Each line of the data below that carries the word "flag" needs to be copied.

Collected data =>

• • •

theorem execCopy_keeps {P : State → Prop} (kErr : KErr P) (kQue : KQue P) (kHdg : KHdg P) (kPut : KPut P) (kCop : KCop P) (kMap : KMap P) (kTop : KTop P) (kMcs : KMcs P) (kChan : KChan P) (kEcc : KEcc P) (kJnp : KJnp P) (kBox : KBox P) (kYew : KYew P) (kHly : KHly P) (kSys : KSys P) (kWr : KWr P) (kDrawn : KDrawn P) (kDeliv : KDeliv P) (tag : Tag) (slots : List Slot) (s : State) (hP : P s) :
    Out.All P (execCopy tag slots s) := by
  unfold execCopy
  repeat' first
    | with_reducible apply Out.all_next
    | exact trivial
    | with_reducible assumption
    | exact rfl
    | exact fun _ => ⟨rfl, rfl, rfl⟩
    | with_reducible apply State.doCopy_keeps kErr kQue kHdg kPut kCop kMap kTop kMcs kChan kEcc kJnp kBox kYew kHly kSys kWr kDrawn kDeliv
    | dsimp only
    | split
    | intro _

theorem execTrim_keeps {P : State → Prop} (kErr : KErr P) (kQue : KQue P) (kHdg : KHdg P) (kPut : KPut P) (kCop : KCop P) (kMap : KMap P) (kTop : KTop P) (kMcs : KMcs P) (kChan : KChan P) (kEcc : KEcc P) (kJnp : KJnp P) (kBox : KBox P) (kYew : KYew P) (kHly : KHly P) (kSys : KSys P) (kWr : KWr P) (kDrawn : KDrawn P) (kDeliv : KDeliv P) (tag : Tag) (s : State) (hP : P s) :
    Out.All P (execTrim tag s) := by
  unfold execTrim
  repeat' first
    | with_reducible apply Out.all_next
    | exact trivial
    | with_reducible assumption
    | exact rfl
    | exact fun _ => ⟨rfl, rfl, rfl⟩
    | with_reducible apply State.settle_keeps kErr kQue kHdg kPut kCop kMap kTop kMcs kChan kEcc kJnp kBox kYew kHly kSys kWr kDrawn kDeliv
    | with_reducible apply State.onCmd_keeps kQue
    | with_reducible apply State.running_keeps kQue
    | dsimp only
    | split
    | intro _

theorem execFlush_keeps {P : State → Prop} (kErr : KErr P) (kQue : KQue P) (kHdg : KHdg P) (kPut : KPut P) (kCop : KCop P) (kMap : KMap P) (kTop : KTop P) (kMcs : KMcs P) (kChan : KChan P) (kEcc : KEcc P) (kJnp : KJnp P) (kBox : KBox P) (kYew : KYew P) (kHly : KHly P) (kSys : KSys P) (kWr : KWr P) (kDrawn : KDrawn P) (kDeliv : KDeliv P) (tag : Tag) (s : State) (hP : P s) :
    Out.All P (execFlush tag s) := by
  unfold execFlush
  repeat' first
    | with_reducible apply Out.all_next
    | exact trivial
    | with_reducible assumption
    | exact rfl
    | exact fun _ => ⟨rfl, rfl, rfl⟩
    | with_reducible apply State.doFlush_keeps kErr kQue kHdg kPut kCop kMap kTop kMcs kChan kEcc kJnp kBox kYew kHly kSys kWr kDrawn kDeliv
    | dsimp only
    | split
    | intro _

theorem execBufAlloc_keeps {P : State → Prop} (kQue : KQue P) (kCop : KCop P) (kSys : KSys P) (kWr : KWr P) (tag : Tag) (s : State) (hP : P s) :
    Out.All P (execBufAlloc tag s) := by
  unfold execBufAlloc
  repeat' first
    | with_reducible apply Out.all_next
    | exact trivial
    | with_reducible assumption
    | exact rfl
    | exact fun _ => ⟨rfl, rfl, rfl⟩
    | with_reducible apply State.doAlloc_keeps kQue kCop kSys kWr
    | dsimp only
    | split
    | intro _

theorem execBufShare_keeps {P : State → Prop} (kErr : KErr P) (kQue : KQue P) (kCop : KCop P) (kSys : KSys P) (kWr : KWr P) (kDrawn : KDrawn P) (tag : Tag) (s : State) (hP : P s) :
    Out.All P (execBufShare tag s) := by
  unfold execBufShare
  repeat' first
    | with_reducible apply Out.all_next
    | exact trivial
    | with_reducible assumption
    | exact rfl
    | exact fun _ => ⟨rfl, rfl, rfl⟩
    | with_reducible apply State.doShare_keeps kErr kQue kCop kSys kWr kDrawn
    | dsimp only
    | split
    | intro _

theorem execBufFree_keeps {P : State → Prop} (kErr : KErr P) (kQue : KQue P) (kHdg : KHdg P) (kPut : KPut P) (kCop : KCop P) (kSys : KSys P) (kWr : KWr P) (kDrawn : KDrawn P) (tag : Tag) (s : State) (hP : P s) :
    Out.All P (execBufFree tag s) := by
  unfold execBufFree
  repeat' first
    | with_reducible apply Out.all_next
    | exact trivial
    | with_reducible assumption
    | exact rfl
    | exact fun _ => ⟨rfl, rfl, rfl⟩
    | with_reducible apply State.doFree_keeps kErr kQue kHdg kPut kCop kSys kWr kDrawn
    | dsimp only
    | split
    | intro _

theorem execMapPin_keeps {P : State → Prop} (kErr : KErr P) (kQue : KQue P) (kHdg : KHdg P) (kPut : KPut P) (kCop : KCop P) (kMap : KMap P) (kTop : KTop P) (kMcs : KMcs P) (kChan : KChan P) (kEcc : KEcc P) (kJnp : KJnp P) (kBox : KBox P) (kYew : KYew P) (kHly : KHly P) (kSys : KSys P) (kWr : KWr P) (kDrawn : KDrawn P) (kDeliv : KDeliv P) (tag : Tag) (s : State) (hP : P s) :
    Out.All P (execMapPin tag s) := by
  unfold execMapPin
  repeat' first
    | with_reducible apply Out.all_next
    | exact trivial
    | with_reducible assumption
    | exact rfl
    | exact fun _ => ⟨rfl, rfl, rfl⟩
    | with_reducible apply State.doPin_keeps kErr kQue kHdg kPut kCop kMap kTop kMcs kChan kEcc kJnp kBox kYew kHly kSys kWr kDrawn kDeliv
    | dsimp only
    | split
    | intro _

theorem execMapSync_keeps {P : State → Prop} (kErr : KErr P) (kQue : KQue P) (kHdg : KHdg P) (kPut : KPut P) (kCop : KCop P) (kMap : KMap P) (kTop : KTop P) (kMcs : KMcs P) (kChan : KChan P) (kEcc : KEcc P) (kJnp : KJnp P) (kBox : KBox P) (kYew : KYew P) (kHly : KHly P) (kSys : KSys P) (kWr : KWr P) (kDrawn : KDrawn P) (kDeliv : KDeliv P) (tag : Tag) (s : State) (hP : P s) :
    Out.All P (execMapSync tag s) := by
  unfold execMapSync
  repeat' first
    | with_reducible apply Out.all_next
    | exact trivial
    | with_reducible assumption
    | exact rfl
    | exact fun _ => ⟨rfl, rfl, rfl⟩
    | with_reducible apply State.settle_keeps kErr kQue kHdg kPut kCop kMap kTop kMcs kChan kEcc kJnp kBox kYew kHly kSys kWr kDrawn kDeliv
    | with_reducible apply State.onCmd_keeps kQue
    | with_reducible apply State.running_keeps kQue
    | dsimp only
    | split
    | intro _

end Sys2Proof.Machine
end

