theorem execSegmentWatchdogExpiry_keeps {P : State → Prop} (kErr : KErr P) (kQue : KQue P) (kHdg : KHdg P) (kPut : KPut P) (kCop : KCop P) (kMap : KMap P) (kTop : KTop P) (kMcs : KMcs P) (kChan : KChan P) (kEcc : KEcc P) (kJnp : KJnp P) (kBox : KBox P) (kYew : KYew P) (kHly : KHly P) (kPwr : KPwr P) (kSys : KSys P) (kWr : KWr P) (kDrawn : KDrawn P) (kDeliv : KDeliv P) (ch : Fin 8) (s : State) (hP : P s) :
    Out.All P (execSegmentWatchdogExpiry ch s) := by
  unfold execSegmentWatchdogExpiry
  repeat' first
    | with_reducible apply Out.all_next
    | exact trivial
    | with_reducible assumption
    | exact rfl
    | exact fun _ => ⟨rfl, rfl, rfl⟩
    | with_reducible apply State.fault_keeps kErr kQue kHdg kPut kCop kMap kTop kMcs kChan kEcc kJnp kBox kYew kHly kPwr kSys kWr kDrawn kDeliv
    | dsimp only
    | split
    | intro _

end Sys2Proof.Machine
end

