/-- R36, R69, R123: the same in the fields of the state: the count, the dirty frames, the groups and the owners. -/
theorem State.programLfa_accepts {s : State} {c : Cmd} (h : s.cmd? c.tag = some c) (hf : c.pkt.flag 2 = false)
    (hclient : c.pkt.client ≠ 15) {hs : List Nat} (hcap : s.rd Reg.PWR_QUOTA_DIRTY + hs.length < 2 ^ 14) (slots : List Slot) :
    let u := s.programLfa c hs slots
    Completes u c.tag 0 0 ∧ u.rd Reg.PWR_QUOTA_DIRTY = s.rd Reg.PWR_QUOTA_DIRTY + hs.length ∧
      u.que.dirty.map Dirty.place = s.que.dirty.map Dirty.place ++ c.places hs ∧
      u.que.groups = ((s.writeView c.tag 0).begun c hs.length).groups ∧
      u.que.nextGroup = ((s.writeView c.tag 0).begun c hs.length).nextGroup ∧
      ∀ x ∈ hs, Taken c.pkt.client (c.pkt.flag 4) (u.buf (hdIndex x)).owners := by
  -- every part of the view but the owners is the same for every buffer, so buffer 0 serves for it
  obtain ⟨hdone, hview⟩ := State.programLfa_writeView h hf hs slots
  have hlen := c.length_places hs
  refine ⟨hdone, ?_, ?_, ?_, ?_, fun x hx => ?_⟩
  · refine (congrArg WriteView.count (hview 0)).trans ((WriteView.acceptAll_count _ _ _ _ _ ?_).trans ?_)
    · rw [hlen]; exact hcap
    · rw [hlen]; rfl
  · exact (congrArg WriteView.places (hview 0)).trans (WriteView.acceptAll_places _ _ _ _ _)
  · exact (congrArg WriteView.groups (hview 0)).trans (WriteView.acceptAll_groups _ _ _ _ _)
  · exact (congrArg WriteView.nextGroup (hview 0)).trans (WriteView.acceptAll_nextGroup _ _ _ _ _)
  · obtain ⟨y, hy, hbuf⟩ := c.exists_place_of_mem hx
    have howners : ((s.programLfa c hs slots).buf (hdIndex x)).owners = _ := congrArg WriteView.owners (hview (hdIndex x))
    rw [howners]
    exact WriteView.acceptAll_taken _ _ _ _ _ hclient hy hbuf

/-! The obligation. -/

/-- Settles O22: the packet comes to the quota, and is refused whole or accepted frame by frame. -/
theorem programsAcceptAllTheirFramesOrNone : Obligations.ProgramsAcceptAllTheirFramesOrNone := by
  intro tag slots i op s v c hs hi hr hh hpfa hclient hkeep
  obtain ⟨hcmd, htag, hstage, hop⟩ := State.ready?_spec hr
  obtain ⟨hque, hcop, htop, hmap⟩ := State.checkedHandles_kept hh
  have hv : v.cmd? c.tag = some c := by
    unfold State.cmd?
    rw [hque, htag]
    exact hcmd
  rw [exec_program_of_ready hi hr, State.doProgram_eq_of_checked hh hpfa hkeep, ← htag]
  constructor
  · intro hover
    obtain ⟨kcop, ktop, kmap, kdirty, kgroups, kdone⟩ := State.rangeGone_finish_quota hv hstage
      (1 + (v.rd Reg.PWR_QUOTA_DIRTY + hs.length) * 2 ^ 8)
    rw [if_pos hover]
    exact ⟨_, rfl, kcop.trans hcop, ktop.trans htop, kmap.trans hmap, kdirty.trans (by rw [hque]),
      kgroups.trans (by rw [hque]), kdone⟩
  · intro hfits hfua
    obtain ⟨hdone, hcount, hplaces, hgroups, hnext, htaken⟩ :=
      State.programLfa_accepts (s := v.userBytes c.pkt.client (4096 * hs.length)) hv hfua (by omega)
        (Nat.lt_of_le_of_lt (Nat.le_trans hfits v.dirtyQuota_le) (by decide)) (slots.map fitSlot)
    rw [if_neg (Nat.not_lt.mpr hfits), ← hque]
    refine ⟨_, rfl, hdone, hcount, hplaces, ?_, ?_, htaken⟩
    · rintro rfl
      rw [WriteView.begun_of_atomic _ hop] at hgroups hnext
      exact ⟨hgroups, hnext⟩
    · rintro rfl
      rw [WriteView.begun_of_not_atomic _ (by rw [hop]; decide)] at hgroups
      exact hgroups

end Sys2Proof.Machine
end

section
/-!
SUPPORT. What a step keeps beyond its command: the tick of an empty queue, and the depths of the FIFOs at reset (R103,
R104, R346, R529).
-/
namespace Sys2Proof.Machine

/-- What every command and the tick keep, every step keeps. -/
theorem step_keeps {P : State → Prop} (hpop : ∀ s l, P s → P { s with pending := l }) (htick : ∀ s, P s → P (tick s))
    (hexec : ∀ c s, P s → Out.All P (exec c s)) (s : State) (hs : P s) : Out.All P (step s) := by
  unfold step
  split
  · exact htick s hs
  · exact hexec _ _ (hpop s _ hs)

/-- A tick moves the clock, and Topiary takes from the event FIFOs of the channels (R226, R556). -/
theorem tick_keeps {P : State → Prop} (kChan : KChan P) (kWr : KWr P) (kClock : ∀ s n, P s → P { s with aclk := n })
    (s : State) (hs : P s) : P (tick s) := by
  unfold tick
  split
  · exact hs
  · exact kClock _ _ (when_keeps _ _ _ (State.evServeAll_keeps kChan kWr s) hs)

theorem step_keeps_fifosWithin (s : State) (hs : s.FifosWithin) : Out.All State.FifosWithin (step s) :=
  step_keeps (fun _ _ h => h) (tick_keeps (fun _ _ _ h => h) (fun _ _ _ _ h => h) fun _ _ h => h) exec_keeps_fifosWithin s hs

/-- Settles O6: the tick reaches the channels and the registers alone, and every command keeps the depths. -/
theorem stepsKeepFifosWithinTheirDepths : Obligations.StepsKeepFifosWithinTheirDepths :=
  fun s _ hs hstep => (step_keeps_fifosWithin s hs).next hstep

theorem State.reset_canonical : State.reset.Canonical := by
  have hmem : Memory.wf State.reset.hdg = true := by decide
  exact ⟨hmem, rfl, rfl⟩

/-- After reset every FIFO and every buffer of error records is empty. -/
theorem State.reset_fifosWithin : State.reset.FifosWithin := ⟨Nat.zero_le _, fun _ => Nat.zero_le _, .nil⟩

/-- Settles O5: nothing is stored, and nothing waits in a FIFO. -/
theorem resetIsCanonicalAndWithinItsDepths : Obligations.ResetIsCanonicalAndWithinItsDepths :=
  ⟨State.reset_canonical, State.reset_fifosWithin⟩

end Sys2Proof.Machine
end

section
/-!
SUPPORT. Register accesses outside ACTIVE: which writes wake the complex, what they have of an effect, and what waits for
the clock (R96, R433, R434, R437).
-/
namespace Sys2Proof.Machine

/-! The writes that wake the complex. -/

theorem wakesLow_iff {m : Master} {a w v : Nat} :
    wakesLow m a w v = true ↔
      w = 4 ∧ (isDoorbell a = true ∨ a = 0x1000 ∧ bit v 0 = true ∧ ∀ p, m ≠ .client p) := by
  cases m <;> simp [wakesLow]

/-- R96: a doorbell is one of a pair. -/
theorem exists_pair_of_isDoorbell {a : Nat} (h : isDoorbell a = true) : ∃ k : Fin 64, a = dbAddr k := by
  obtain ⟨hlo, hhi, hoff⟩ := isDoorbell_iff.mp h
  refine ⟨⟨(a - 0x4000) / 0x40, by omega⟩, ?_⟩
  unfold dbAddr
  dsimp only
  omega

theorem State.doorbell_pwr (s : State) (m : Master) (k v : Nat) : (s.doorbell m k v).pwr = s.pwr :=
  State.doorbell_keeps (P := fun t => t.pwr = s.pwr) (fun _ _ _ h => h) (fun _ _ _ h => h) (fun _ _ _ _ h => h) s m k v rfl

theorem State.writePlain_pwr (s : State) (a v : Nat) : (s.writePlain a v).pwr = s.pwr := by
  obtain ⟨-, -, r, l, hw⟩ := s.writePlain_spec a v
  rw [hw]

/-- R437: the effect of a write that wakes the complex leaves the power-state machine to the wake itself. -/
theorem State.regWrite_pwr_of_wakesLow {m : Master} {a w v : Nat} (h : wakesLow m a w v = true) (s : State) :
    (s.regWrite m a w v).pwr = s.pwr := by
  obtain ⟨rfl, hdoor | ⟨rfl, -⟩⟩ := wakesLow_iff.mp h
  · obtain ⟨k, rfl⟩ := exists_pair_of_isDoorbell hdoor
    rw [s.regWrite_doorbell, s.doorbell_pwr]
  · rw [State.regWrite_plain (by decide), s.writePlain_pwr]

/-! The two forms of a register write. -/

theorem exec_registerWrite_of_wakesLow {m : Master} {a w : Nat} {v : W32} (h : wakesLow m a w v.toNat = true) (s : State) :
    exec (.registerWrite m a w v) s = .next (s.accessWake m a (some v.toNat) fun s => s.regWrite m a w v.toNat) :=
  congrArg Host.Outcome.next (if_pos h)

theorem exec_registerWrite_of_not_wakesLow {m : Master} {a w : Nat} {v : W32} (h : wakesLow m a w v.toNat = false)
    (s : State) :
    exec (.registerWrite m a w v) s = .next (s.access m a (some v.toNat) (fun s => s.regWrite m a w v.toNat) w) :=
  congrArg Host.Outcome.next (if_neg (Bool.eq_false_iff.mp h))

• • •

Result below =>
theorem State.programLfa_accepts {s : State} {c : Cmd} (h : s.cmd? c.tag = some c) (hf : c.pkt.flag 2 = false)
      ∀ x ∈ hs, Taken c.pkt.client (c.pkt.flag 4) (u.buf (hdIndex x)).owners := by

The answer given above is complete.